13

I am trying to implement the AdaBoost.M1 algorithm (trees as base-learners) to a data set with a large feature space (~ 20.000 features) and ~ 100 samples in R. There exists a variety of different packages for this purpose; AdaBag, Ada and gbm. gbm() (from the gbm-package) appears to be my only available option, as stack.overflow is a problem in the others, and though it works, it is very time-consuming.

Questions:

  1. Is there any way to overcome the stack.overflow the problem in the other packages, or have the gbm() run faster? I have tried converting the data.frame into a matrix without success.
  2. When performing AdaBoost in gbm() (with distribution set to "AdaBoost"), An Introduction to Statistical Learning (Hastie et al.) mentions the following parameters needed for tuning:

Needs:

  1. The total number of trees to fit.
  2. The shrinkage parameter denoted lambda.
  3. The number of splits in each tree, controlling the complexity of the boosted ensemble.

As the algorithm is very time consuming to perform in R, I need to find literature on what tuning parameters are within a suitable range for this kind of large feature space data, before performing cross-validation over the range to estimate the test error rate.

Any suggestions?

Osama Rizwan
  • 201
  • 1
  • 2
  • 7
AfBM
  • 131
  • 3

1 Answers1

2

Your problem with AdaBoost on a very high-dimensional dataset (20,000 features, ~100 samples) is a classic and difficult scenario, especially in R where memory and recursion limits can cause stack overflow errors with some packages.

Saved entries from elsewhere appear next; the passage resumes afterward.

/-- Whether the fallback mask is in force in the current bell (R113, R116). -/
def State.gateFallback (s : State) (kind inst : Nat) : Bool :=
  match (s.gate kind inst).oper with
  | none => false
  | some o => (o.align && !s.bell.aligned) || (o.entryIn s.bell.number).isNone

/-- A class stays open through bell `n` and the `f` bells after it, the list switching when its time comes (R114). -/
def openThrough (aligned : Bool) (c : Nat) : Nat → GateList → Nat → Bool
  | f, g, n =>
    let g := if g.switchesAt aligned n then { g with oper := g.pend, pend := none } else g
    (g.maskIn aligned n).testBit c && (match f with
      | 0 => true
      | f + 1 => openThrough aligned c f g (n + 1))

/-- Whether a frame of `wire` nanoseconds started `off` nanoseconds after the last edge ends before its class closes (R114). -/
def State.gateFits (s : State) (inst c wire off : Nat) : Bool :=
  let g := s.gate 0 inst
  let (len, next) := s.bellSpan
  (g.maskIn s.bell.aligned s.bell.number).testBit c &&
    (off + wire ≤ len || openThrough (s.bell.aligned || s.bell.stretch.isSome) c (ceilDiv (off + wire - len) 1024 - 1) g next)

/-! ### Port rates -/

/-- Line rate of a port mode in Gbit/s (R60). -/
def modeRate (m : Nat) : Nat := if m = 1 then 50 else if m = 2 then 100 else if m = 3 then 200 else if m = 4 then 400 else if m = 5 then 800 else 0

/-- Lanes of a port mode (R60). -/
def modeLanes (m : Nat) : Nat := if m = 1 ∨ m = 2 then 1 else if m = 3 then 2 else if m = 4 then 4 else if m = 5 then 8 else 0

/-- Key of a port object (R93). -/
abbrev portKey (port sub : Nat) : Nat := (0x2000 + port) * 256 + sub

/-- `port_mode` as written; a member lane's own value has no effect (R61). -/
def State.portMode (s : State) (port : Nat) : Nat := s.objN (portKey port 1) 0

/-- Nanoseconds a frame of `len` bytes takes on the wire of a port, with preamble and gap (R114). -/
def State.wireTime (s : State) (port len : Nat) : Nat :=
  let r := modeRate (s.portMode port)
  if r = 0 then 0 else ceilDiv ((len + 20) * 8) r

/-- A port's state. -/
def State.port (s : State) (port : Nat) : PortState := tgetD s.sw.ports port {}

/-- One port and class. -/
def PortState.cls (p : PortState) (c : Nat) : PortClass := tgetD p.classes c {}

/-- The class is paused by the peer, and the port does not ignore the pause (R87, R88). -/
def State.paused (s : State) (port c : Nat) : Bool :=
  let k := (s.port port).cls c
  k.pause.isSome && !k.stormDrop

/-! ### Eligibility and selection (R99, R100) -/

/-- Whether the device submits no commands of a queue (R217, R293, R366, R386, R468). -/
def State.driveStops (s : State) (queue : Nat) : Bool :=
  s.tgt.pwrfail.any (· < s.bell.edges) || s.flt.halted || s.stby.stopped
    || (s.tgt.resvLost.any (· < s.bell.edges) && !(116 ≤ queue && queue ≤ 127))

/-- The cluster of a QP slot's key is quiesced (R43). -/
def State.keyQuiet (s : State) (key : Nat) : Bool := s.quiet (key / 2048 / 2) (3 + key / 2048 % 2) (key / 512 % 4)

/-- Why a backlogged queue is not eligible for a start `off` nanoseconds after the last edge: 0 eligible, 1 shaper, 2 gate, 3 pause; 4 its head does not fit the open time;
5 the cluster of its head's QP is quiesced (R43); 6 the device admits nothing of it (R217, R218). -/
def State.ineligible (s : State) (kind inst q off : Nat) : Nat :=
  let x := s.queue kind inst q
  let i := s.sinst kind inst
  let c := (s.qcfg kind inst q).cls
  let size := (x.items.headD { size := 0, enq := 0, ref := 0 }).size
  if kind = 1 ∧ x.items.head?.any (fun h => s.keyQuiet h.ref) then 5
  else if kind = 2 ∧ s.driveStops q then 6
  else if kind = 0 ∧ inst < 144 ∧ s.paused inst q then 3
  else if (kind = 0 && inst < 144 && !(s.gateMask 0 inst).testBit q) || (kind = 2 && q != 0 && c != 0 && !(s.gateMask 2 inst).testBit c) then 2
  else if kind = 0 ∧ inst < 144 ∧ !s.gateFits inst q (s.wireTime inst size) off then 4
  else if (x.rate ≠ 0 ∧ x.tokens < 0) ∨ (i.rate ≠ 0 ∧ i.tokens < 0) then 1
  else 0

/-- The causes that keep a queue from being eligible, each on its own: its shaper or its instance's, its gate, a pause (R99, R118). -/
def State.blocks (s : State) (kind inst q : Nat) : List Nat :=
  let x := s.queue kind inst q
  let i := s.sinst kind inst
  let c := (s.qcfg kind inst q).cls
  (if (x.rate ≠ 0 ∧ x.tokens < 0) ∨ (i.rate ≠ 0 ∧ i.tokens < 0) then [Ev.ineligShaper] else [])
    ++ (if (kind = 0 && inst < 144 && !(s.gateMask 0 inst).testBit q) || (kind = 2 && q != 0 && c != 0 && !(s.gateMask 2 inst).testBit c) then [Ev.ineligGate] else [])
    ++ (if kind = 0 ∧ inst < 144 ∧ s.paused inst q then [Ev.ineligPause] else [])

/-- A bell in which a queue is backlogged but not eligible is counted for each cause that holds at some time in it (R118, R519). -/
def noteQueue (kind inst q : Nat) (s : State) : State :=
  if (s.queue kind inst q).items.isEmpty then s else (s.blocks kind inst q).foldl (fun s e => s.count e (qCtr kind inst q)) s

/-- The queues of an instance that hold items. -/
def State.backlogged (s : State) (kind inst : Nat) : List Nat :=
  (List.range' 0 (queueCount kind)).filter (fun q => !(s.queue kind inst q).items.isEmpty)

/-- The eligible queues of an instance for a start `off` nanoseconds after the last edge (R99). -/
def State.eligible (s : State) (kind inst off : Nat) : List Nat :=
  (s.backlogged kind inst).filter (fun q => s.ineligible kind inst q off = 0)

/-- Of two queues, the one with the smaller finish tag, ties to the lower number (R100). -/
def State.better (s : State) (kind inst a b : Nat) : Nat :=
  if (s.queue kind inst b).tagF < (s.queue kind inst a).tagF then b else a

/-- The queue whose head an instance takes next (R100). DESIGN CHOICE (log 126): a write of `strict` or of a drive class is in force at once. -/
def State.selectQueue (s : State) (kind inst off : Nat) : Option Nat :=
  let e := s.eligible kind inst off
  match (e.filter (fun q => (s.qcfg kind inst q).strict)).getLast? with
  | some q => some q
  | none => match e with
    | [] => none
    | q :: r => some (r.foldl (s.better kind inst) q)

/-! ### The edge (R102, R104, R106, R111, R112) -/

/-- Bytes of a rate per bell, in 1/65,536 bytes (R104). -/
def refillOf (rate : Nat) : Nat := rate * 128 * 65536 / 1000000

/-- Domain of the region that holds a scheduler instance (R47, R75, R97). -/
def State.instDomain (s : State) (kind inst : Nat) : Nat :=
  if kind = 0 then 3 * (if inst < 144 then inst / 36 else if inst < 152 then (inst - 144) / 2 else s.objN 0x240005 0) + 2
  else if kind = 1 then 3 * (inst / 2) + 2
  else 12 + inst / 12

/-- The region of a scheduler instance receives edges (R27). -/
def State.instEdges (s : State) (kind inst : Nat) : Bool := s.domReleased (s.instDomain kind inst)

/-- Domain of the instance of a queue's key. -/
def State.keyDomain (s : State) (k : Nat) : Nat := s.instDomain (k / 1048576) (k / 1024 % 1024)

1. Stack overflow issues Stack overflow in AdaBag or Ada packages likely arises from deep recursion or inefficient memory management in their implementation. Unfortunately, there may not be an easy fix except:

Increasing R’s stack size or memory limits (OS-level), though this may be limited.

Switching to packages that handle boosting iteratively rather than recursively.

Using gradient boosting implementations (e.g., gbm, xgboost, or lightgbm) which tend to be more optimized and scalable.

2. Speeding up gbm() Convert data frames to matrices, as you did. Use fewer trees or shallower trees (reduce n.trees and interaction.depth). Use early stopping with validation sets to avoid unnecessary computation.

Parallelize if possible (some gbm versions support multicore).

Consider reducing your feature space prior to training (see below).

3. Dimensionality reduction With 20,000 features but only ~100 samples, your model risks severe overfitting and long training times. Consider:

Applying feature selection methods or domain-driven pruning.

Using PCA or other dimensionality reduction techniques to reduce features to a manageable size (e.g., 50-200 components).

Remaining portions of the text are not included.